Keywords: eating disorder, estradiol, progesterone, reproductive hormone, review, testosterone

Knowledge of the factors that play a role in the development and maintenance of eating disorders has grown substantially over the past two decades. Eating disorders are typically conceptualized as biopsychosocial disorders – culminating from biological, psychological and cultural risk factors. However, despite our increased knowledge of the vulnerability factors for eating disorders, much is still unknown about their pathophysiology. Given the increased incidence of eating disorders associated with times of reproductive axis change, such as puberty, reproductive hormones represent a potential endocrine candidate in the pathophysiology of eating disorders.

This article will provide a summary of reports addressing the association between reproductive hormones and eating disorders and their symptomatology. Reproductive hormones can influence behavior in two ways. First, these hormones can act in an organizational manner. During development, exposure to gonadal steroids organizes neural circuits to behave in a specific fashion. These effects are generally permanent, do not require the presence of the hormone to persist and often occur prenatally. Second, gonadal steroids can act in an activational manner. These effects are transient or reversible in nature and require the presence of the hormone. Initial findings suggest that reproductive hormones may influence eating disorder symptoms both in an organizational and activational manner. In this review, the authors comprehensively summarize these findings. The authors begin by providing readers with a brief summary of eating disorders and the menstrual cycle. Second, the authors provide an overview of the role of reproductive hormones in eating behavior in general (Box 1). The reports addressing the association between reproductive hormones and eating disorders are discussed, specifically highlighting the role of estradiol, progesterone and testosterone. The authors focus a majority of their discussion on women, as minimal research has addressed the association between reproductive hormones and eating disorders in men.

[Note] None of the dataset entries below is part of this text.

-- ==== Sys2Proof/Laws/PerInstr.lean ====
section
/-! SUPPORT. A property of every instruction as syntax, one lemma per constructor: the fields of its word stand apart, each
within 64 bits, so that no field of an encoding hides another (05 R107, R108). -/
namespace Sys2Proof.Laws.Places
open Sys2Proof

/-- Two places, lowest bit and width, share no bit. -/
def apart (a b : Nat × Nat) : Bool := a.1 + a.2 ≤ b.1 || b.1 + b.2 ≤ a.1

/-- The places of a list share no bit with each other and lie in 64 bits. -/
def allApart : List (Nat × Nat) → Bool
  | [] => true
  | p :: ps => p.1 + p.2 ≤ 64 && ps.all (apart p) && allApart ps

/-- The fields of an instruction's word stand apart. -/
def Statement (i : Instr) : Prop := allApart ((layoutOf i).map (·.2)) = true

Box 1. Reproductive hormonal influence on food intake.

Estradiol

  • Inhibits food intake

  • Decreases meal size

  • May advance onset of satiety

Progesterone

  • Increases food intake in the presence of estrogens

  • Estradiol antagonist

Testosterone

  • Stimulates food intake

  • Increases the number of meals

  • Neonatal exposure enhances food intake in adulthood

Eating disorders

The current version of the Diagnostic and Statistical Manual (DSM-IV-TR) [1] identifies three eating disorder diagnoses: anorexia nervosa (AN), bulimia nervosa (BN) and eating disorder not otherwise specified (EDNOS). EDNOS also includes binge-eating disorder (BED), which will become a distinct diagnosis in DSM-5 [101].

AN is characterized by low bodyweight and an undue influence of weight or shape on self-evaluation. BN is characterized by binge-eating episodes followed by inappropriate compensatory behaviors such as vomiting, or laxative or diuretic abuse, as well as by an undue influence of weight and shape on self-evaluation. BED is also characterized by binge-eating episodes, but these episodes occur in the absence of regular inappropriate compensatory behaviors. Although the diagnostic criteria for BED do not explicitly include a body image criterion, it is believed that over-evaluation of weight and shape are core features of BED, similar to what is observed in BN [2]. EDNOS includes those individuals who do not meet the explicit diagnostic criteria of AN or BN.

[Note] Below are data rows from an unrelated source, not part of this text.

-- ==== Sys2Proof/Tests/Slice0.lean ====
section
/-! SUPPORT. The model's own tests: ill-formed terms that the checks refuse, words written out from the spec's encodings with the
instructions that they stand for, single steps against values that the spec works out, and for each statement with hypotheses
states and operands that meet them. -/
namespace Sys2Proof.Tests
open Machine Sys2Proof.Claims

/-! ### Decoding: words written field by field from the tables of 05, 07, 11, 15, 17, 19, 21 and 23 -/

/-- C slot (07 R148). -/
theorem test_decode_control :
    decodeC 0b00000000000000000000000000000000 = .ok (.nop)
    ∧ decodeC 0b0000001_0000000000000000000000000 = .ok (.sync)
    ∧ decodeC 0b0000010_101101_10110011_10111001001 = .ok (.loop 45 179 1481)
    ∧ decodeC 0b0000011_001100_10110011_10111001001 = .ok (.loops 12 179 1481)
    ∧ decodeC 0b0000100_101_1_101011010010110100111 = .ok (.br 5 1 1418663)
    ∧ decodeC 0b0000101_00000_10100101110000111011 = .ok (.join 678971)
    ∧ decodeC 0b0000110_010011_1011010010110100111 = .ok (.call 19 370087)
    ∧ decodeC 0b0000111_001100_0000000000000000000 = .ok (.ret 12)
    ∧ decodeC 0b0001000_0000000000000000000000000 = .ok (.halt)
    ∧ decodeC 0b0001001_000000000_1011001111001001 = .ok (.trapInstr 46025)
    ∧ decodeC 0b0001010_000000000_1000101010010101 = .ok (.fmt 35477)
    ∧ decodeC 0b0001011_000000000_1011001111001001 = .ok (.segchk 46025)
    ∧ decodeC 0b0001100_0000_101011010010110100111 = .ok (.crgnOpen 1418663)
    ∧ decodeC 0b0001101_0000000000000000000000000 = .ok (.crgnClose)
    ∧ decodeC 0b0001110_001100_0000000000000000000 = .ok (.resync 12)
    ∧ decodeC 0b0001111_000000000000000000000000_1 = .ok (.phase 1)
    ∧ decodeC 0b0010000_001100_0000000000000000000 = .ok (.tlaunch 12)
    ∧ decodeC 0b0010001_00000000000000000_11000101 = .ok (.dbgb 197)
    ∧ decodeC 0b0010010_010011_000110100111_0000000 = .ok (.sysrd 19 423)
    ∧ decodeC 0b0010011_001100_000101000101_0000000 = .ok (.syswr 12 325)
    ∧ decodeC 0b0010100_1011_1010011_101_1_0000000000 = .ok (.ringc 11 83 5 1) :=
  ⟨rfl, rfl, rfl, rfl, rfl, rfl, rfl, rfl, rfl, rfl, rfl, rfl, rfl, rfl, rfl, rfl, rfl, rfl, rfl, rfl, rfl⟩

/-! S slot (05 R112, 07 R170 to R181). -/

theorem test_decode_scalar_1 :
    decodeS 0b0100000_010011_001100_010101_101_1_000 = .ok (.add 19 12 21 5 1)
    ∧ decodeS 0b0100001_010011_001100_010101_101_1_000 = .ok (.sub 19 12 21 5 1)
    ∧ decodeS 0b0100010_010011_001100_010101_101_1_000 = .ok (.mul 19 12 21 5 1)
    ∧ decodeS 0b0100011_010011_001100_010101_101_1_000 = .ok (.mulh 19 12 21 5 1)
    ∧ decodeS 0b0100100_010011_001100_010101_101_1_000 = .ok (.mulhn 19 12 21 5 1)
    ∧ decodeS 0b0100101_010011_001100_010101_101_1_000 = .ok (.div 19 12 21 5 1)
    ∧ decodeS 0b0100110_010011_001100_010101_101_1_000 = .ok (.divn 19 12 21 5 1)
    ∧ decodeS 0b0100111_010011_001100_010101_101_1_000 = .ok (.rem 19 12 21 5 1)
    ∧ decodeS 0b0101000_010011_001100_010101_101_1_000 = .ok (.remn 19 12 21 5 1)
    ∧ decodeS 0b0101001_010011_001100_010101_101_1_000 = .ok (.and 19 12 21 5 1)
    ∧ decodeS 0b0101010_010011_001100_010101_101_1_000 = .ok (.or 19 12 21 5 1)
    ∧ decodeS 0b0101011_010011_001100_010101_101_1_000 = .ok (.xor 19 12 21 5 1)
    ∧ decodeS 0b0101100_010011_001100_010101_101_1_000 = .ok (.andn 19 12 21 5 1)
    ∧ decodeS 0b0101101_010011_001100_010101_101_1_000 = .ok (.orn 19 12 21 5 1)
    ∧ decodeS 0b0101110_010011_001100_010101_101_1_000 = .ok (.shl 19 12 21 5 1)
    ∧ decodeS 0b0101111_010011_001100_010101_101_1_000 = .ok (.shr 19 12 21 5 1)
    ∧ decodeS 0b0110000_010011_001100_010101_101_1_000 = .ok (.sha 19 12 21 5 1)
    ∧ decodeS 0b0110001_010011_001100_010101_101_1_000 = .ok (.rotr 19 12 21 5 1)
    ∧ decodeS 0b0110101_010011_001100_010101_101_1_000 = .ok (.min 19 12 21 5 1)
    ∧ decodeS 0b0110110_010011_001100_010101_101_1_000 = .ok (.max 19 12 21 5 1)
    ∧ decodeS 0b0110111_010011_001100_010101_101_1_000 = .ok (.minn 19 12 21 5 1)
    ∧ decodeS 0b0111000_010011_001100_010101_101_1_000 = .ok (.maxn 19 12 21 5 1)
    ∧ decodeS 0b0111001_010011_001100_010101_101_1_000 = .ok (.slt 19 12 21 5 1)
    ∧ decodeS 0b0111010_010011_001100_010101_101_1_000 = .ok (.sltn 19 12 21 5 1)
    ∧ decodeS 0b0110010_010011_001100_000000_101_1_000 = .ok (.clz 19 12 5 1)
    ∧ decodeS 0b0110011_010011_001100_000000_101_1_000 = .ok (.ctz 19 12 5 1)
    ∧ decodeS 0b0110100_010011_001100_000000_101_1_000 = .ok (.popc 19 12 5 1)
    ∧ decodeS 0b0111011_010011_001100_010101_000_1_000 = .ok (.sel 19 12 21 0 1)
    ∧ decodeS 0b0111100_000_110_001100_010101_101_1_011 = .ok (.pcmp 6 12 21 5 1 3)
    ∧ decodeS 0b0111101_000_110_011_011_000_101_101_1_000 = .ok (.plog 6 3 3 5 5 1) :=
  ⟨rfl, rfl, rfl, rfl, rfl, rfl, rfl, rfl, rfl, rfl, rfl, rfl, rfl, rfl, rfl, rfl, rfl, rfl, rfl, rfl, rfl, rfl, rfl, rfl, rfl, rfl, rfl, rfl, rfl, rfl⟩

theorem test_decode_scalar_2 :
    decodeS 0b1000000_010011_001100_1101001011011 = .ok (.addi 19 12 6747)
    ∧ decodeS 0b1000001_010011_001100_1101001011011 = .ok (.andi 19 12 6747)
    ∧ decodeS 0b1000010_010011_001100_1101001011011 = .ok (.ori 19 12 6747)
    ∧ decodeS 0b1000011_010011_001100_1101001011011 = .ok (.xori 19 12 6747)
    ∧ decodeS 0b1000100_010011_001100_0000000_100101 = .ok (.shli 19 12 37)
    ∧ decodeS 0b1000101_010011_001100_0000000_100101 = .ok (.shri 19 12 37)
    ∧ decodeS 0b1000110_010011_001100_0000000_100101 = .ok (.shai 19 12 37)
    ∧ decodeS 0b1000111_010011_1011010010110100101 = .ok (.limm 19 370085)
    ∧ decodeS 0b1001000_010011_1011010010110100101 = .ok (.limmh 19 370085)
    ∧ decodeS 0b1001001_010011_001100_011_1010100111 = .ok (.lds 19 12 3 679)
    ∧ decodeS 0b1001010_010011_001100_011_1010100111 = .ok (.sts 19 12 3 679)
    ∧ decodeS 0b1010000_010011_001100_010101_101_1_011 = .ok (.fadd 19 12 21 5 1 3)
    ∧ decodeS 0b1010001_010011_001100_010101_101_1_011 = .ok (.fsub 19 12 21 5 1 3)
    ∧ decodeS 0b1010010_010011_001100_010101_101_1_011 = .ok (.fmul 19 12 21 5 1 3)
    ∧ decodeS 0b1010011_010011_001100_010101_101_1_011 = .ok (.ffma 19 12 21 5 1 3)
    ∧ decodeS 0b1010100_010011_001100_010101_101_1_000 = .ok (.fmin 19 12 21 5 1)
    ∧ decodeS 0b1010101_010011_001100_010101_101_1_000 = .ok (.fmax 19 12 21 5 1)
    ∧ decodeS 0b1010110_000_110_001100_010101_101_1_110 = .ok (.fcmp 6 12 21 5 1 6)
    ∧ decodeS 0b1010111_010011_001100_000000_101_1_011 = .ok (.fcvt 19 12 5 1 3) :=
  ⟨rfl, rfl, rfl, rfl, rfl, rfl, rfl, rfl, rfl, rfl, rfl, rfl, rfl, rfl, rfl, rfl, rfl, rfl, rfl⟩

/-- X slot (11 R226). -/
theorem test_decode_crossbar :
    decodeX 0b0000000000000000 = .ok (.xNop)
    ∧ decodeX 0b001_1001_0110_00_101 = .ok (.xperm 9 6 5)
    ∧ decodeX 0b010_1001_0110_11010 = .ok (.xrot 9 6 26)
    ∧ decodeX 0b011_1001_0110_10_101 = .ok (.xshuf 9 6 2 5)
    ∧ decodeX 0b100_1001_0110_000_10 = .ok (.xtrn 9 6 2)
    ∧ decodeX 0b101_1001_0110_11010 = .ok (.xbrd 9 6 26)
    ∧ decodeX 0b110_0000_0110_00_101 = .ok (.xpat 6 5) :=
  ⟨rfl, rfl, rfl, rfl, rfl, rfl, rfl⟩

/-- M slot (17 R303, 19 R322). -/
theorem test_decode_matrix :
    decodeM 0b00000000000000000000000000000000 = .ok (.mNop)
    ∧ decodeM 0b000001_101_001100_010101_00000000000 = .ok (.mnest 5 12 21)
    ∧ decodeM 0b000001_000000000000000_1_0000000000 = .ok (.mnestClr)
    ∧ decodeM 0b000010_00000000000000000000000000 = .ok (.mgo)
    ∧ decodeM 0b000011_10_001100_000000000000000000 = .ok (.mcfg 2 12)
    ∧ decodeM 0b000100_110_101010101_010110011_00000 = .ok (.mzero 6 341 179)
    ∧ decodeM 0b000101_001100_010101_010011_110_00000 = .ok (.mmul 12 21 19 6)
    ∧ decodeM 0b000110_001100_010101_010011_110_1011_0 = .ok (.mmulg 12 21 19 6 11)
    ∧ decodeM 0b000111_001100_010101_110_00000000000 = .ok (.mchk 12 21 6)
    ∧ decodeM 0b001000_001100_010101_110_101010101_00 = .ok (.mldacc 12 21 6 341)
    ∧ decodeM 0b001001_001100_010101_110_101010101_00 = .ok (.mstacc 12 21 6 341)
    ∧ decodeM 0b001010_0_110_001100_1_1011011_00000000 = .ok (.mpermAcc 6 12 1 91)
    ∧ decodeM 0b001010_1_000_001100_1_1011011_00000000 = .ok (.mpermScratch 12 1 91)
    ∧ decodeM 0b001011_110_0110100101_0000000000000 = .ok (.aballoc 6 421)
    ∧ decodeM 0b001100_110_00000000000000000000000 = .ok (.abfree 6)
    ∧ decodeM 0b001101_110_001100_00000000000000000 = .ok (.mflu 6 12)
    ∧ decodeM 0b001110_110_001100_00000000000000000 = .ok (.mfch 6 12)
    ∧ decodeM 0b001111_110_001100_00000000000000000 = .ok (.mfqr 6 12)
    ∧ decodeM 0b010000_110_001100_010101_1_0_1_00000000 = .ok (.mtrs 6 12 21 1 0 1) :=
  ⟨rfl, rfl, rfl, rfl, rfl, rfl, rfl, rfl, rfl, rfl, rfl, rfl, rfl, rfl, rfl, rfl, rfl, rfl, rfl⟩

Eating disorders afflict approximately 0.5–3% of the general population and are more common in women compared with men, with the largest sex difference estimated at 10:1 for AN, while the prevalence of BN and BED is one- to three-times higher in women compared with men [1,3]. Onset of AN and BN typically occurs during adolescence and young adulthood, with prepubertal onset being uncommon but apparently increasing [3,4]. A population-based study of adolescents found that the median ages of onset for AN, BN and subthreshold AN and BN were strikingly similar to the average age of menarche in the population [5]. Taken together, these facts have led many to postulate the role of reproductive hormones in eating disorders.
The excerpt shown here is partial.